This question is from a Group Therapy post in our Community. Add your advice in the comments!
My husband has a friend "John Doe," who hasn't had sex in many years. He is handsome — I think he looks kind of like a young Tom Hanks — and super sweet. He likes seeing romantic movies and miniseries and sometimes watches them with me. He is the most intelligent person I know and has an IQ of something like 180. His problem is that he was abused as a child and has depression. He was 9 the first time he attempted suicide and eventually turned to burning — he calls it "branding" — himself as a coping mechanism to avoid suicide. He doesn't do this stuff anymore, but he still has issues with depression. My husband has asked me if I would be willing to open our marriage to this friend of his. I am so conflicted about this. Here are my pros and cons.
- "John" is the nicest man I know, and I would love to be with him. If my husband ever dies or leaves me, I would marry him.
- I really think that I can help him with his problems with intimacy and women.
- My husband has talked about doing this for a long time and insists he is OK with the idea of me making love to his friend. He even says that if John and I fall in love he will be OK with it as long as I don't leave him or fall out of love with him — which would never happen.
- The idea of being with two men at the same time who both love me and accept each other is awesome.
- We don't have children, and even though it would tear me to pieces to lose my marriage if things go terribly wrong, everyone that would be involved is a consenting adult.

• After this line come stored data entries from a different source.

-- ==== Sys2Proof/Machine/StateRegion.lean ====
section
/-! DEFINITION. The state of Griddle regions with their memory tiles, planes and requests (10_fabric R203 to R219), and
of Sieves (14_generation R262 to R272). -/

namespace Sys2Proof.Machine

/-- What a plane holds of a loaded bitstream (R211): its class and flags, and the digest that names its operator. -/
structure Plane where
  cls    : Nat
  idem   : Bool
  timed  : Bool
  clkmax : Nat
  ports  : Nat
  /-- the role code of tile n in bits [2n+1:2n] -/
  trole  : BitVec 96
  digest : BitVec 256
  deriving DecidableEq, Repr

/-- What an operator has consumed: a token at an input, or one written to a node of its tiles. -/
inductive OpIn where
  | input (port : Nat) (kind : TokKind) (val : Vec) (tag : BitVec 4)
  | tile (node : Nat) (kind : TokKind) (val : Vec)
  /-- a unit has been bound to its region -/
  | start
  deriving DecidableEq, Repr

/-- Where an operator's port leads (R206): a router port, or an MTILE node of its region. -/
inductive OpPort where
  | none
  | port (p : Nat)
  | tile (node : Nat)
  deriving DecidableEq, Repr

/-- An MTILE node (R205, R206): its unit, role and tiles, where its tokens come from and, for a FIFO, go to; the
tokens it has taken, the tokens it holds, those the operator has sent it, and the ends of its streams. -/
structure MTile where
  unit  : Nat
  role  : Nat
  tiles : List Nat
  src   : OpPort
  dst   : OpPort
  count : Nat
  buf   : List Token
  sent  : List Token
  eosIn : Bool
  eosOut : Bool
  /-- a marker has come by its input (R258) -/
  closed : Bool
  deriving DecidableEq, Repr

/-- What a region's manager is doing for a request (R214): the issuing die and tag, the record, and the cycle at which
it began to wait for IDLE; `was` says that the region was quiesced before. -/
structure RmJob where
  die     : Nat
  tag     : Nat
  world   : Nat
  op      : Nat
  va      : Word
  mhz     : Nat
  timeout : Nat
  since   : Nat
  was     : Bool
  /-- LOAD: the header with its bytes, the hash list and the chunk that comes next -/
  plane   : Option Plane
  hdr     : List Byte
  hashes  : List (BitVec 256)
  chunk   : Nat
  last    : Nat
  deriving DecidableEq, Repr

/-- A region (R203). -/
structure RegionSt where
  active : Option Plane
  shadow : Option Plane
  mhz    : Nat
  /-- the cycle by which a clock change has ended (R204) -/
  settle : Option Nat
  /-- ready is low on every input (R218), and IDLE has been seen -/
  quiet  : Bool
  idle   : Bool
  job    : Option RmJob
  /-- what the operator has consumed since it started, and how many of its outputs have left it -/
  hist   : List OpIn
  /-- the cycles of the die in which it consumed them (R209) -/
  times  : List Nat
  emitted : Nat
  /-- EOS records of the shell (R208): inputs delivered, outputs carried -/
  eosIn  : List Nat
  eosOut : List Nat
  ins    : List OpPort
  outs   : List OpPort
  mtiles : List MTile
  /-- tile bytes at tile × 16,384 + offset, in clear (R207) -/
  tiles  : Map Byte
  /-- the unit bound to the region: launch key and unit index; it runs once its start token has come -/
  unit   : Option (Nat × Nat)
  run    : Bool
  /-- inputs closed by markers (R258) -/
  cut    : Bool
  /-- the maximum of the clocks of the tokens consumed (R194) -/
  clock  : Stamp
  deriving DecidableEq, Repr

/-- The stop of a clock change still lasts (R204): it ends by its bound. -/
def RegionSt.stands (r : RegionSt) (cyc : Nat) : Bool :=
  match r.settle with
  | none => false
  | some n => decide (cyc < n)

/-- An operator that begins afresh has consumed nothing. -/
def RegionSt.anew (r : RegionSt) : RegionSt := { r with hist := [], times := [], emitted := 0 }

/-- What an operator may know of arrival times (R209): nothing, unless it is TIMED. -/
def RegionSt.arrivals (r : RegionSt) (a : Plane) : List Nat := if a.timed then r.times else []

/-- The role of a tile in a plane (R205, R211). -/
def Plane.role (p : Plane) (n : Nat) : Nat := (p.trole.extractLsb' (2 * n) 2).toNat

/-- The role of a tile in a plane that may be empty. -/
def roleOf (p : Option Plane) (n : Nat) : Nat :=
  match p with
  | some a => a.role n
  | none => 0

/-- A region after reset (R204). -/
def RegionSt.reset : RegionSt :=
  { active := none, shadow := none, mhz := 100, settle := none, quiet := false, idle := false, job := none, hist := [],
    times := [], emitted := 0, eosIn := [], eosOut := [], ins := [], outs := [], mtiles := [], tiles := [], unit := none, run := false,
    cut := false, clock := Stamp.zero }

/-- A request that waits in the queue of the die that issued it (R215): the record's place as its RMREQ translated it,
or the record itself. -/
structure RmReq where
  tag    : Nat
  world  : Nat
  record : Option (BitVec 512)
  /-- the cell and key of each of the record's bytes, and whether it is read at its home -/
  cells  : List (Nat × Option Nat)
  atHome : Bool
  /-- the stores that it is read after (R169) -/
  after  : List Nat
  acq    : Stamp
  deriving DecidableEq, Repr

/-- The region manager of a die (R215, R216): its queue, the last tag given, and the status words it keeps with the
world of each request, newest first. -/
structure RmSt where
  queue  : List RmReq
  tag    : Nat
  status : List (Nat × Nat × Word)
  deriving DecidableEq, Repr

/-- A node of the overlay (R270): its number, its parent and its token. -/
structure DraftNode where
  node   : Nat
  parent : Nat
  dtok   : Nat
  deriving DecidableEq, Repr

/-- The open position of a Sieve (R264, R265): its control token, whether it is bad, the segment and mask tokens taken,
the mask bits read, and whether the segment has ended. -/
structure Position where
  ctl   : BitVec 512
  bad   : Bool
  seg   : Nat
  masks : List (BitVec 512)
  fin   : Bool
  deriving DecidableEq, Repr

/-- A Sieve (R262, R263). -/
structure SieveSt where
  cells  : List (W32 × W32)
  queue  : List (W32 × W32)
  pos    : Option Position
  overlay : List DraftNode
  /-- the cycle at which a CLEAR began (R269) -/
  clearing : Option Nat
  /-- tokens that wait for room in the output buffer -/
  pend   : List Token
  ended  : Bool
  unit   : Option (Nat × Nat)
  run    : Bool
  /-- the unit has opened a position with penalties (R269) -/
  pen    : Bool
  deriving DecidableEq, Repr

/-- A Sieve after reset. -/
def SieveSt.reset : SieveSt :=
  { cells := [], queue := [], pos := none, overlay := [], clearing := none, pend := [], ended := false, unit := none,
    run := false, pen := false }

/-- A region manager after reset. -/
def RmSt.reset : RmSt := { queue := [], tag := 0, status := [] }

end Sys2Proof.Machine
end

- I am really worried that John will be upset with my husband and I if we offer him this — he refuses to even go to strip clubs. I worry about ruining our friendship with him. I know he likes me a lot, but he still might refuse.
- It seems impossible that my husband won't eventually get jealous even if he promises he won't.
- Will I be jealous if John eventually gets another girlfriend? I don't think so, but I might change my mind if I fall in love with him.
I need some advice. What do you think?